Sorry if its not the correct one!
Cheers
joller6

http://www.aukevisser.nl/t2tanker/id646.htm


----------



## OLD STRAWBERRY (Jan 20, 2006)

Joller, thanks very much for that, the pic I have already seen but not the info. I guess I won't find much more abour Her unless I go to the National Archives.


----------



## STRAWBERRY (Jan 11, 2006)

You have opened up another Trail Dad, You aint half a sucker for punishment!


----------



## OLD STRAWBERRY (Jan 20, 2006)

I don't think I am going to get very far with this one Andy but I have got a pic of Her.


----------



## ruud (Dec 6, 2004)

Ahoy Tony,
Do have this one already?


----------



## OLD STRAWBERRY (Jan 20, 2006)

Much obliged Ruud, brilliant pic of Her.


----------



## OLD STRAWBERRY (Jan 20, 2006)

I am going to re-open this thread as it's getting on for 18 months or so before I first asked the question for any hopeful information on this incident. I find it astounding that my late Brother-in-law packed up the MN only to be called up and being sent to Cyprus during the troubles. Evidently there were some deaths on board the Barren Hill and the bodies were buried at sea??. My Brother-in-law being only a Deckboy found all too much for him and left the service.


----------



## hawkey01 (Mar 15, 2006)

Tony,

had a good look around but cannot find any info on a explosion or anything related to deaths on BarrenHill. However a little info if it may help.

T2 tanker.
Built 8/1944 by Alabama Drydock Mobile for US war shipping admin Mobile.
1947 Owners Lanmore Co Inc Panama.
48 Panama Transoceanic Co SA Panama.
1960 name changed to Phyllis T Conway.
Same owner rebuilt to 548ft - 14417Gt.
1975 Scrapped at San Esteban de Pravia.

Hawkey01


----------



## Hugh MacLean (Nov 18, 2005)

Tony,
I think you will need to get hold of the ship's official log, if it has survived, to move this one forward.
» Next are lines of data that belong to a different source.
-- ==== Sys2Proof/Laws/Run.lean ====
section
/-! SUPPORT. One step of a run of the machine through the host's interface, and what the end of a run says. -/

namespace Sys2Proof.Machine

/-- A run whose first step answers a next state goes on from it. -/
theorem run_succ {s s' : State} (k : Nat) (h : step s = .next s') :
    Host.Core.run Sys2Proof.core (k + 1) (s : Sys2Proof.core.State) = Host.Core.run Sys2Proof.core k s' := by
  have h' : Sys2Proof.core.step s = .next s' := h
  simp only [Host.Core.run, h']

/-- A run from a state that a step leaves as it is stays there. -/
theorem run_fixed {s : State} (k : Nat) (h : step s = .next s) :
    Host.Core.run Sys2Proof.core k (s : Sys2Proof.core.State) = .next s := by
  induction k with
  | zero => rfl
  | succ k ih => rw [run_succ k h, ih]

/-- A run ended well exactly when the host presents nothing further and `CAUSE` is 0 (R121). -/
theorem State.endedWell_iff (s : State) : s.EndedWell ↔ s.fxu.pending = [] ∧ s.fxu.status.cause = 0 := by
  simp [State.EndedWell, State.Ended, Fxu.not_faulted_iff]

/-- A run failed exactly when the host presents nothing further and a fault code is latched (R121). -/
theorem State.endedFailed_iff (s : State) : s.EndedFailed ↔ s.fxu.pending = [] ∧ s.fxu.status.cause ≠ 0 := by
  simp [State.EndedFailed, State.Ended, Fxu.faulted_iff]

/-- A run that has ended ended well or failed, never both (R121). -/
theorem State.ended_cases (s : State) (h : s.Ended) :
    (s.EndedWell ∧ ¬s.EndedFailed) ∨ (s.EndedFailed ∧ ¬s.EndedWell) := by
  cases hf : s.fxu.faulted
  · exact .inl ⟨⟨h, hf⟩, fun hb => by cases hf.symm.trans hb.2⟩
  · exact .inr ⟨⟨h, hf⟩, fun hb => by cases hf.symm.trans hb.2⟩

end Sys2Proof.Machine
end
Trouble is she had a US official number and was owned by the Cosmopolitan Shipping Co. I dont think there will be any records in the UK National Archives. I would be looking across the pond if I were you.
Regards


----------



## OLD STRAWBERRY (Jan 20, 2006)

I really wouldn't know where to begin as regards the US but many thanks Lads.


----------